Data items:
------------------------------------------------------------------------
/-- The command at the head of an engine's queue completes (R253). -/
def execMatrixCommandComplete (cl crew : Nat) (s : State) : Out :=
  s.engineRuns (match (s.mengine cl crew).queue with
    | [] => s
    | e :: _ =>
      let r := s.runCommand cl e
      match r.fail with
      | some _ => s
      | none =>
        let t := (r.state.unlock cl e.locks).mapMengine cl crew fun m => { m with queue := m.queue.drop 1 }
        if e.last then t.spoilTiles cl e.core else t)

/-- The command at the head fails: it and the core's later ones are set aside (R256). -/
def execMatrixHalt (cl crew : Nat) (s : State) : Out :=
  s.engineRuns (match (s.mengine cl crew).queue with
    | [] => s
    | e :: rest =>
      let r := s.runCommand cl e
      match r.fail with
      | none => s
      | some (f, rows) =>
        let mine := rest.filter fun m => m.core == e.core
        let d := f.deny
        let t := (r.state.noteDeny (e.agent cl) d).mapMengine cl crew fun m =>
          { m with queue := rest.filter fun m => m.core != e.core }
        t.mapCoreAt cl e.core fun c =>
          { c with
            mrows := rows, mfpc := e.pc, aside := { e with rows := rows } :: (mine ++ c.aside)
            mfault := some ⟨d.cause, BitVec.ofNat 64 d.info, d.addr, 0, true⟩ })

/-! ### Issue (R252) -/

/-- The deferred fault taken (R191). -/
def State.takeDeferred (s : State) : Result Unit :=
  match s.core.mfault with
  | some t => .error (.trap { t with epc := s.core.issue.epc })
  | none => .ok ()

/-- Set-aside commands resume ahead of what is queued (R257). -/
def State.resumeAside (s : State) : State :=
  let mine := s.core.aside
  if mine.isEmpty then s
  else (s.mapMyEngine fun e => { e with queue := mine ++ e.queue }).mapCore fun c => { c with aside := [] }

/-- MMALEASE without a lease (R239). -/
def State.leaseCheck (s : State) : Result Unit :=
  if s.holdsLease then .ok () else .error (s.trap .mmalease 1 0)

/-- MISALIGN of a base or its stride (R247). -/
def State.strideCheck (s : State) (acc : Access) (base w : Word) : Result Unit :=
  if base.toNat % 16 ≠ 0 ∨ strideOf w % 16 ≠ 0 then .error (s.trap .misalign acc.code base) else .ok ()

/-- One command counted against the lease (R241). -/
def MEngine.spend (e : MEngine) : MEngine :=
  if e.lrem ≤ 1 then { e with holder := none, lrem := 0, prev := e.holder } else { e with lrem := e.lrem - 1 }

/-- A command enters the core's queue, or its set-aside commands when it may not resume them (R252, R256); a full
queue or lock table stalls, the set-aside commands having resumed ahead of it (R257). -/
def State.enqueueCmd (s : State) (cmd : MCmd) (ws scaleLbls : List LabelWord) (ranges : List (Nat × Nat × Bool))
    (resumes : Bool) : Result State := do
  let me := s.focus.core
  let cl := s.focus.cl
  let s := if resumes then s.resumeAside else s
  let stalled : Stop := .hold s
  let (ctl, s) ← s.formConj ws
  match s.lockRanges cl me .matrix ranges with
  | none => .error stalled
  | some (locks, s) =>
    let e := s.myEngine
    let waiting := (e.queue.filter fun m => m.core == me).length + s.core.aside.length
    if waiting ≥ Config.matrixQueue then .error stalled
    else
      let entry : MEntry :=
        { cmd := cmd, core := me, record := s.core.crec, last := false, pc := s.core.issue.addr, mode := s.core.status.mode, ctl := ctl
          scaleLbls := scaleLbls, bankA := e.bankA, bankB := e.bankB, rows := 0, locks := locks }
      let s := s.mapMyEngine MEngine.spend
      .ok (if s.core.aside.isEmpty then s.mapMyEngine fun e => { e with queue := e.queue ++ [entry] }
        else s.mapCore fun c => { c with aside := c.aside ++ [entry] }).complete

def State.issueMma (s : State) (f : MForm) (shape acc : Nat) (z : Bool) (a b : Nat) (scales : List Nat) : Out :=
  let aw := s.rdX (a + 1)
  let bw := s.rdX (b + 1)
  let x := extentOf f shape aw bw
  let ra := rowSpan (s.rdX a) aw (if x.vk = 0 then 0 else x.vr) (x.vk * f.bitsA / 8)
  let rb := rowSpan (s.rdX b) bw (if x.vc = 0 then 0 else x.vk) ((x.vc * f.bitsB + 7) / 8)
  commit s (do
    s.edgeGuard 1 0
    s.takeDeferred
    s.leaseCheck
    s.strideCheck .read (s.rdX a) aw
    s.strideCheck .read (s.rdX b) bw
    s.enqueueCmd
      (.mma f shape acc z (s.rdX a) aw (s.rdX b) bw (if z then s.rdX (a + 2) else 0) (scales.map s.rdV))
      (s.labGroup a (if z then 3 else 2) ++ s.labGroup b 2) (scales.map s.labV)
      [(ra.1, ra.2, false), (rb.1, rb.2, false)] true)

/-- Scale registers of a scaled form (R250). -/
def scaleRegs (l : MmaLimits) (shape vs : Nat) : List Nat := (List.range (shapeK l shape / 32)).map (vs + ·)

def execMmabb (shape acc : Nat) (z : Bool) (a b : Nat) (s : State) : Out := s.issueMma .bb shape acc z a b []
def execMmahh (shape acc : Nat) (z : Bool) (a b : Nat) (s : State) : Out := s.issueMma .hh shape acc z a b []
def execMmaii (shape acc : Nat) (z : Bool) (a b : Nat) (s : State) : Out := s.issueMma .ii shape acc z a b []
def execMmaee (shape acc : Nat) (z : Bool) (a b vs : Nat) (s : State) : Out :=
  s.issueMma .ee shape acc z a b (scaleRegs mmaEE shape vs)
def execMmaef (shape acc : Nat) (z : Bool) (a b vs : Nat) (s : State) : Out :=
  s.issueMma .ef shape acc z a b (scaleRegs mmaEF shape vs)
def execMmaff (shape acc : Nat) (z : Bool) (a b vs : Nat) (s : State) : Out :=
  s.issueMma .ff shape acc z a b (scaleRegs mmaFF shape vs)

def execMzero (acc : Nat) (s : State) : Out :=
  commit s (do
    s.edgeGuard 1 0
    s.leaseCheck
    s.enqueueCmd (.mzero acc) [] [] [] false)

def execMlda (acc a : Nat) (s : State) : Out :=
  let w := s.rdX (a + 1)
  let r := rowSpan (s.rdX a) w (min (vrOf w) 32) 128
  commit s (do
    s.edgeGuard 1 0
    s.leaseCheck
    s.strideCheck .read (s.rdX a) w
    s.enqueueCmd (.mlda acc (s.rdX a) w) (s.labGroup a 2) [] [(r.1, r.2, false)] false)

def execMsta (acc a : Nat) (s : State) : Out :=
  let w := s.rdX (a + 1)
  let rows := min (vrOf w) 32
  let cols := min (vcOf w) 32
  let r := rowSpan (s.rdX a) w rows (4 * cols)
  commit s (do
    s.edgeGuard 1 0
    s.takeDeferred
    s.leaseCheck
    s.strideCheck .write (s.rdX a) w
    s.inboxCheck ((List.range rows).map fun i => ((rowAddr (s.rdX a) w i).toNat, 4 * cols))
    s.enqueueCmd (.msta acc (s.rdX a) w) (s.labGroup a 2) [] [(r.1, r.2, true)] true)

/-- Commands of a core that have not completed. -/
def State.matrixBusy (s : State) (cl core : Nat) : Bool :=
  ((s.mengine cl (crewOf core)).queue.any fun e => e.core == core) || !(s.coreAt cl core).aside.isEmpty

def execMsync (s : State) : Out :=
  commit s (do
    if s.core.mfault.isSome then s.edgeGuard 1 0
    s.takeDeferred
    let t := s.resumeAside
    if t.matrixBusy s.focus.cl s.focus.core then .ok (t.parkAt .msync) else .ok t.complete)

/-! ### MSKLD (R269) and HPREF (R69) -/

/-- The stored quarters of a bitmap, read in order: the bitmap and the label words. -/
def State.readQuarters (s : State) (pres : Nat) : List Nat → Word → Nat → Result (Nat × List LabelWord × State)
  | [], _, r => .ok (r, [], s)
  | q :: qs, p, r =>
    if pres.testBit q then do
      let (v, w, t) ← s.loadOne 2 p
      let (r, ws, u) ← t.readQuarters pres qs (p + 2) (r + v * 2 ^ (16 * q))
      .ok (r, w :: ws, u)
    else s.readQuarters pres qs p r

def execMskld (d a b : Nat) (s : State) : Out :=
  let mb := s.rdX a
  let t := s.rdX b
  commit s (do
    s.check (alignAll .read 8 [mb])
    let (nbr, w0, u) ← s.loadOne 4 mb
    u.inHand
    if t.toNat ≥ nbr then .error (s.illegal 9 0)
    let (idx, w1, u) ← u.loadOne 4 (mb + 8 + 4 * t)
    u.inHand
    let (r, ws, u) ← u.readQuarters (idx % 16) [0, 1, 2, 3] (mb + BitVec.ofNat 64 (2 * (idx / 16))) 0
    let u ← u.setX d (BitVec.ofNat 64 r) ([s.labX a, s.labX b, w0, w1] ++ ws)
    .ok u.complete)

/-- HPREF changes no register, label or memory (R69). -/
def execHpref (_d _a _b : Nat) (s : State) : Out := .next s.complete

end Sys2Proof.Machine
end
------------------------------------------------------------------------
▸ EXERCISE REQUIREMENTS:
Among the lines of the records, copy out each one that contains the word "rest".

▸ TASK RESPONSE:
    | e :: rest =>
        let mine := rest.filter fun m => m.core == e.core
          { m with queue := rest.filter fun m => m.core != e.core }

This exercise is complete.